=== Task objective ===
I would like you to transcribe all of the data exactly.

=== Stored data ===
——————
-- ==== Sys2Proof/Laws/State.lean ====
section
/-! SUPPORT. The laws of the sparse tables, of registers and their fields, and of the state's updates: one lemma per field that an update
leaves alone, and what a read gives after a write. -/

namespace Sys2Proof.Machine

/-! Sparse tables -/

/-- A read past leading keys that are smaller. -/
theorem tget_dropWhile {V : Type} (d : Nat → V) (t : Tbl V) (k q : Nat) (h : k < q) :
    tget d (t.dropWhile (fun e => e.1 ≤ k)) q = tget d t q := by
  induction t with
  | nil => rfl
  | cons e t ih =>
    obtain ⟨i, w⟩ := e
    by_cases hi : i ≤ k
    · have h1 : ¬ q = i := by omega
      have h2 : ¬ q < i := by omega
      simp [hi, tget, ih, h1, h2]
    · simp [hi]

/-- A read of a key below or equal to the bound that leading keys were dropped up to gives the default. -/
theorem tget_dropWhile_default {V : Type} (d : Nat → V) (t : Tbl V) (k q : Nat) (h : q ≤ k) :
    tget d (t.dropWhile (fun e => e.1 ≤ k)) q = d q := by
  induction t with
  | nil => rfl
  | cons e t ih =>
    obtain ⟨i, w⟩ := e
    by_cases hi : i ≤ k
    · simp [hi, ih]
    · have h1 : ¬ q = i := by omega
      have h2 : q < i := by omega
      simp [hi, tget, h1, h2]

/-- A read gives the value written last. -/
@[simp] theorem tget_tset_same {V : Type} [DecidableEq V] (d : Nat → V) (t : Tbl V) (k : Nat) (v : V) :
    tget d (tset d t k v) k = v := by
  induction t with
  | nil =>
    by_cases hv : v = d k <;> simp [tset, tget, hv]
  | cons e t ih =>
    obtain ⟨j, w⟩ := e
    by_cases hk : k = j
    · subst hk
      by_cases hv : v = d k
      · simp [tset, hv, tget_dropWhile_default]
      · simp [tset, hv, tget]
    · by_cases hl : k < j
      · by_cases hv : v = d k <;> simp [tset, tget, hk, hl, hv]
      · simp [tset, tget, hk, hl, ih]

/-- A write leaves every other key alone. -/
theorem tget_tset_ne {V : Type} [DecidableEq V] (d : Nat → V) (t : Tbl V) (k q : Nat) (v : V) (h : q ≠ k) :
    tget d (tset d t k v) q = tget d t q := by
  induction t with
  | nil =>
    by_cases hv : v = d k <;> simp [tset, tget, hv, h]
  | cons e t ih =>
    obtain ⟨j, w⟩ := e
    by_cases hk : k = j
    · subst hk
      by_cases hv : v = d k
      · rcases Nat.lt_or_gt_of_ne h with hq | hq
        · simp [tset, hv, tget, h, hq, tget_dropWhile_default, Nat.le_of_lt hq]
        · have h2 : ¬ q < k := by omega
          simp [tset, hv, tget, h, h2, tget_dropWhile, hq]
      · simp [tset, hv, tget, h]
    · by_cases hl : k < j
      · by_cases hv : v = d k
        · simp [tset, hk, hl, hv]
        · by_cases hq : q < k
          · have h1 : ¬ q = j := by omega
            have h2 : q < j := by omega
            simp [tset, tget, hk, hl, hv, h, hq, h1, h2]
          · simp [tset, tget, hk, hl, hv, h, hq]
      · by_cases hq : q = j
        · simp [tset, tget, hk, hl, hq]
        · simp [tset, tget, hk, hl, hq, ih]

/-- Every key of a table in canonical form lies above the key before its list. -/
theorem twf_tail {V : Type} [DecidableEq V] (d : Nat → V) (e : Nat × V) (t : Tbl V) (h : twf d (e :: t) = true) :
    twf d t = true := by
  obtain ⟨j, v⟩ := e
  cases t with
  | nil => rfl
  | cons f u =>
    obtain ⟨k, w⟩ := f
    simp only [twf, Bool.and_eq_true] at h
    exact h.2

/-- A canonical list stays canonical without leading entries. -/
theorem twf_dropWhile {V : Type} [DecidableEq V] (d : Nat → V) (p : Nat × V → Bool) (t : Tbl V) (h : twf d t = true) :
    twf d (t.dropWhile p) = true := by
  induction t with
  | nil => rfl
  | cons e t ih =>
    rw [List.dropWhile_cons]
    split
    · exact ih (twf_tail d e t h)
    · exact h

/-- The canonical form of a list with a first entry, by the key that follows. -/
theorem twf_cons {V : Type} [DecidableEq V] (d : Nat → V) (j : Nat) (v : V) (t : Tbl V) :
    twf d ((j, v) :: t) = true ↔ v ≠ d j ∧ (∀ e ∈ t.head?, j < e.1) ∧ twf d t = true := by
  cases t with
  | nil => simp [twf]
  | cons f u =>
    obtain ⟨k, w⟩ := f
    simp [twf, and_assoc]

/-- The first key that a write leaves is the key written or the first one there was. -/
theorem head_tset {V : Type} [DecidableEq V] (d : Nat → V) (j : Nat) (v : V) (t : Tbl V) (k : Nat) (x : V)
    (h : twf d ((j, v) :: t) = true) (hk : j < k) : ∀ e ∈ (tset d t k x).head?, j < e.1 := by
  cases t with
  | nil =>
    by_cases hx : x = d k <;> simp [tset, hx, hk]
  | cons f u =>
    obtain ⟨i, w⟩ := f
    have hji : j < i := by
      have := ((twf_cons d j v _).1 h).2.1 (i, w) (by simp)
      exact this
    by_cases h1 : k = i
    · subst h1
      by_cases hx : x = d k
      · intro e he
        simp only [tset, hx, if_true] at he
        by_cases hd : (u.dropWhile (fun e => e.1 ≤ k)) = []
        · simp [hd] at he
        · have hm := List.head?_eq_some_head hd
          rw [hm] at he
          have hn := List.head_dropWhile_not (fun (e : Nat × V) => decide (e.1 ≤ k)) hd
          simp only [Option.mem_def, Option.some.injEq] at he
          subst he
          simp only [decide_eq_false_iff_not] at hn
          omega
      · simp [tset, hx, hk]
    · by_cases h2 : k < i
      · by_cases hx : x = d k <;> simp [tset, h1, h2, hx, hk, hji]
      · simp [tset, h1, h2, hji]

/-- A write keeps the canonical form. -/
theorem twf_tset {V : Type} [DecidableEq V] (d : Nat → V) (t : Tbl V) (k : Nat) (x : V) (h : twf d t = true) :
    twf d (tset d t k x) = true := by
  induction t with
  | nil =>
    by_cases hx : x = d k <;> simp [tset, twf, hx]
  | cons e t ih =>
    obtain ⟨j, v⟩ := e
    have hc := (twf_cons d j v t).1 h
    by_cases h1 : k = j
    · subst h1
      by_cases hx : x = d k
      · simp only [tset, hx, if_true]
        exact twf_dropWhile d _ t hc.2.2
      · simp only [tset, hx, if_true, if_false]
        exact (twf_cons d k x t).2 ⟨hx, hc.2.1, hc.2.2⟩
    · by_cases h2 : k < j
      · by_cases hx : x = d k
        · simpa [tset, h1, h2, hx] using h
        · simp only [tset, h1, h2, hx, if_true, if_false]
          exact (twf_cons d k x _).2 ⟨hx, by simp [h2], h⟩
      · simp only [tset, h1, h2, if_false]
        refine (twf_cons d j v _).2 ⟨hc.1, ?_, ih hc.2.2⟩
        exact head_tset d j v t k x h (by omega)

/-- Entries put one by one keep the canonical form. -/
theorem twf_foldl_tset {V : Type} [DecidableEq V] (d : Nat → V) (l t : Tbl V) (h : twf d t = true) :
    twf d (l.foldl (fun t e => tset d t e.1 e.2) t) = true := by
  induction l generalizing t with
  | nil => exact h
  | cons e l ih => exact ih _ (twf_tset _ _ _ _ h)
——————
=== Exercise answer ===
-- ==== Sys2Proof/Laws/State.lean ====
section
/-! SUPPORT. The laws of the sparse tables, of registers and their fields, and of the state's updates: one lemma per field that an update
leaves alone, and what a read gives after a write. -/

namespace Sys2Proof.Machine

/-! Sparse tables -/

/-- A read past leading keys that are smaller. -/
theorem tget_dropWhile {V : Type} (d : Nat → V) (t : Tbl V) (k q : Nat) (h : k < q) :
    tget d (t.dropWhile (fun e => e.1 ≤ k)) q = tget d t q := by
  induction t with
  | nil => rfl
  | cons e t ih =>
    obtain ⟨i, w⟩ := e
    by_cases hi : i ≤ k
    · have h1 : ¬ q = i := by omega
      have h2 : ¬ q < i := by omega
      simp [hi, tget, ih, h1, h2]
    · simp [hi]

/-- A read of a key below or equal to the bound that leading keys were dropped up to gives the default. -/
theorem tget_dropWhile_default {V : Type} (d : Nat → V) (t : Tbl V) (k q : Nat) (h : q ≤ k) :
    tget d (t.dropWhile (fun e => e.1 ≤ k)) q = d q := by
  induction t with
  | nil => rfl
  | cons e t ih =>
    obtain ⟨i, w⟩ := e
    by_cases hi : i ≤ k
    · simp [hi, ih]
    · have h1 : ¬ q = i := by omega
      have h2 : q < i := by omega
      simp [hi, tget, h1, h2]

/-- A read gives the value written last. -/
@[simp] theorem tget_tset_same {V : Type} [DecidableEq V] (d : Nat → V) (t : Tbl V) (k : Nat) (v : V) :
    tget d (tset d t k v) k = v := by
  induction t with
  | nil =>
    by_cases hv : v = d k <;> simp [tset, tget, hv]
  | cons e t ih =>
    obtain ⟨j, w⟩ := e
    by_cases hk : k = j
    · subst hk
      by_cases hv : v = d k
      · simp [tset, hv, tget_dropWhile_default]
      · simp [tset, hv, tget]
    · by_cases hl : k < j
      · by_cases hv : v = d k <;> simp [tset, tget, hk, hl, hv]
      · simp [tset, tget, hk, hl, ih]

/-- A write leaves every other key alone. -/
theorem tget_tset_ne {V : Type} [DecidableEq V] (d : Nat → V) (t : Tbl V) (k q : Nat) (v : V) (h : q ≠ k) :
    tget d (tset d t k v) q = tget d t q := by
  induction t with
  | nil =>
    by_cases hv : v = d k <;> simp [tset, tget, hv, h]
  | cons e t ih =>
    obtain ⟨j, w⟩ := e
    by_cases hk : k = j
    · subst hk
      by_cases hv : v = d k
      · rcases Nat.lt_or_gt_of_ne h with hq | hq
        · simp [tset, hv, tget, h, hq, tget_dropWhile_default, Nat.le_of_lt hq]
        · have h2 : ¬ q < k := by omega
          simp [tset, hv, tget, h, h2, tget_dropWhile, hq]
      · simp [tset, hv, tget, h]
    · by_cases hl : k < j
      · by_cases hv : v = d k
        · simp [tset, hk, hl, hv]
        · by_cases hq : q < k
          · have h1 : ¬ q = j := by omega
            have h2 : q < j := by omega
            simp [tset, tget, hk, hl, hv, h, hq, h1, h2]
          · simp [tset, tget, hk, hl, hv, h, hq]
      · by_cases hq : q = j
        · simp [tset, tget, hk, hl, hq]
        · simp [tset, tget, hk, hl, hq, ih]

/-- Every key of a table in canonical form lies above the key before its list. -/
theorem twf_tail {V : Type} [DecidableEq V] (d : Nat → V) (e : Nat × V) (t : Tbl V) (h : twf d (e :: t) = true) :
    twf d t = true := by
  obtain ⟨j, v⟩ := e
  cases t with
  | nil => rfl
  | cons f u =>
    obtain ⟨k, w⟩ := f
    simp only [twf, Bool.and_eq_true] at h
    exact h.2

/-- A canonical list stays canonical without leading entries. -/
theorem twf_dropWhile {V : Type} [DecidableEq V] (d : Nat → V) (p : Nat × V → Bool) (t : Tbl V) (h : twf d t = true) :
    twf d (t.dropWhile p) = true := by
  induction t with
  | nil => rfl
  | cons e t ih =>
    rw [List.dropWhile_cons]
    split
    · exact ih (twf_tail d e t h)
    · exact h

/-- The canonical form of a list with a first entry, by the key that follows. -/
theorem twf_cons {V : Type} [DecidableEq V] (d : Nat → V) (j : Nat) (v : V) (t : Tbl V) :
    twf d ((j, v) :: t) = true ↔ v ≠ d j ∧ (∀ e ∈ t.head?, j < e.1) ∧ twf d t = true := by
  cases t with
  | nil => simp [twf]
  | cons f u =>
    obtain ⟨k, w⟩ := f
    simp [twf, and_assoc]

/-- The first key that a write leaves is the key written or the first one there was. -/
theorem head_tset {V : Type} [DecidableEq V] (d : Nat → V) (j : Nat) (v : V) (t : Tbl V) (k : Nat) (x : V)
    (h : twf d ((j, v) :: t) = true) (hk : j < k) : ∀ e ∈ (tset d t k x).head?, j < e.1 := by
  cases t with
  | nil =>
    by_cases hx : x = d k <;> simp [tset, hx, hk]
  | cons f u =>
    obtain ⟨i, w⟩ := f
    have hji : j < i := by
      have := ((twf_cons d j v _).1 h).2.1 (i, w) (by simp)
      exact this
    by_cases h1 : k = i
    · subst h1
      by_cases hx : x = d k
      · intro e he
        simp only [tset, hx, if_true] at he
        by_cases hd : (u.dropWhile (fun e => e.1 ≤ k)) = []
        · simp [hd] at he
        · have hm := List.head?_eq_some_head hd
          rw [hm] at he
          have hn := List.head_dropWhile_not (fun (e : Nat × V) => decide (e.1 ≤ k)) hd
          simp only [Option.mem_def, Option.some.injEq] at he
          subst he
          simp only [decide_eq_false_iff_not] at hn
          omega
      · simp [tset, hx, hk]
    · by_cases h2 : k < i
      · by_cases hx : x = d k <;> simp [tset, h1, h2, hx, hk, hji]
      · simp [tset, h1, h2, hji]

/-- A write keeps the canonical form. -/
theorem twf_tset {V : Type} [DecidableEq V] (d : Nat → V) (t : Tbl V) (k : Nat) (x : V) (h : twf d t = true) :
    twf d (tset d t k x) = true := by
  induction t with
  | nil =>
    by_cases hx : x = d k <;> simp [tset, twf, hx]
  | cons e t ih =>
    obtain ⟨j, v⟩ := e
    have hc := (twf_cons d j v t).1 h
    by_cases h1 : k = j
    · subst h1
      by_cases hx : x = d k
      · simp only [tset, hx, if_true]
        exact twf_dropWhile d _ t hc.2.2
      · simp only [tset, hx, if_true, if_false]
        exact (twf_cons d k x t).2 ⟨hx, hc.2.1, hc.2.2⟩
    · by_cases h2 : k < j
      · by_cases hx : x = d k
        · simpa [tset, h1, h2, hx] using h
        · simp only [tset, h1, h2, hx, if_true, if_false]
          exact (twf_cons d k x _).2 ⟨hx, by simp [h2], h⟩
      · simp only [tset, h1, h2, if_false]
        refine (twf_cons d j v _).2 ⟨hc.1, ?_, ih hc.2.2⟩
        exact head_tset d j v t k x h (by omega)

/-- Entries put one by one keep the canonical form. -/
theorem twf_foldl_tset {V : Type} [DecidableEq V] (d : Nat → V) (l t : Tbl V) (h : twf d t = true) :
    twf d (l.foldl (fun t e => tset d t e.1 e.2) t) = true := by
  induction l generalizing t with
  | nil => exact h
  | cons e l ih => exact ih _ (twf_tset _ _ _ _ h)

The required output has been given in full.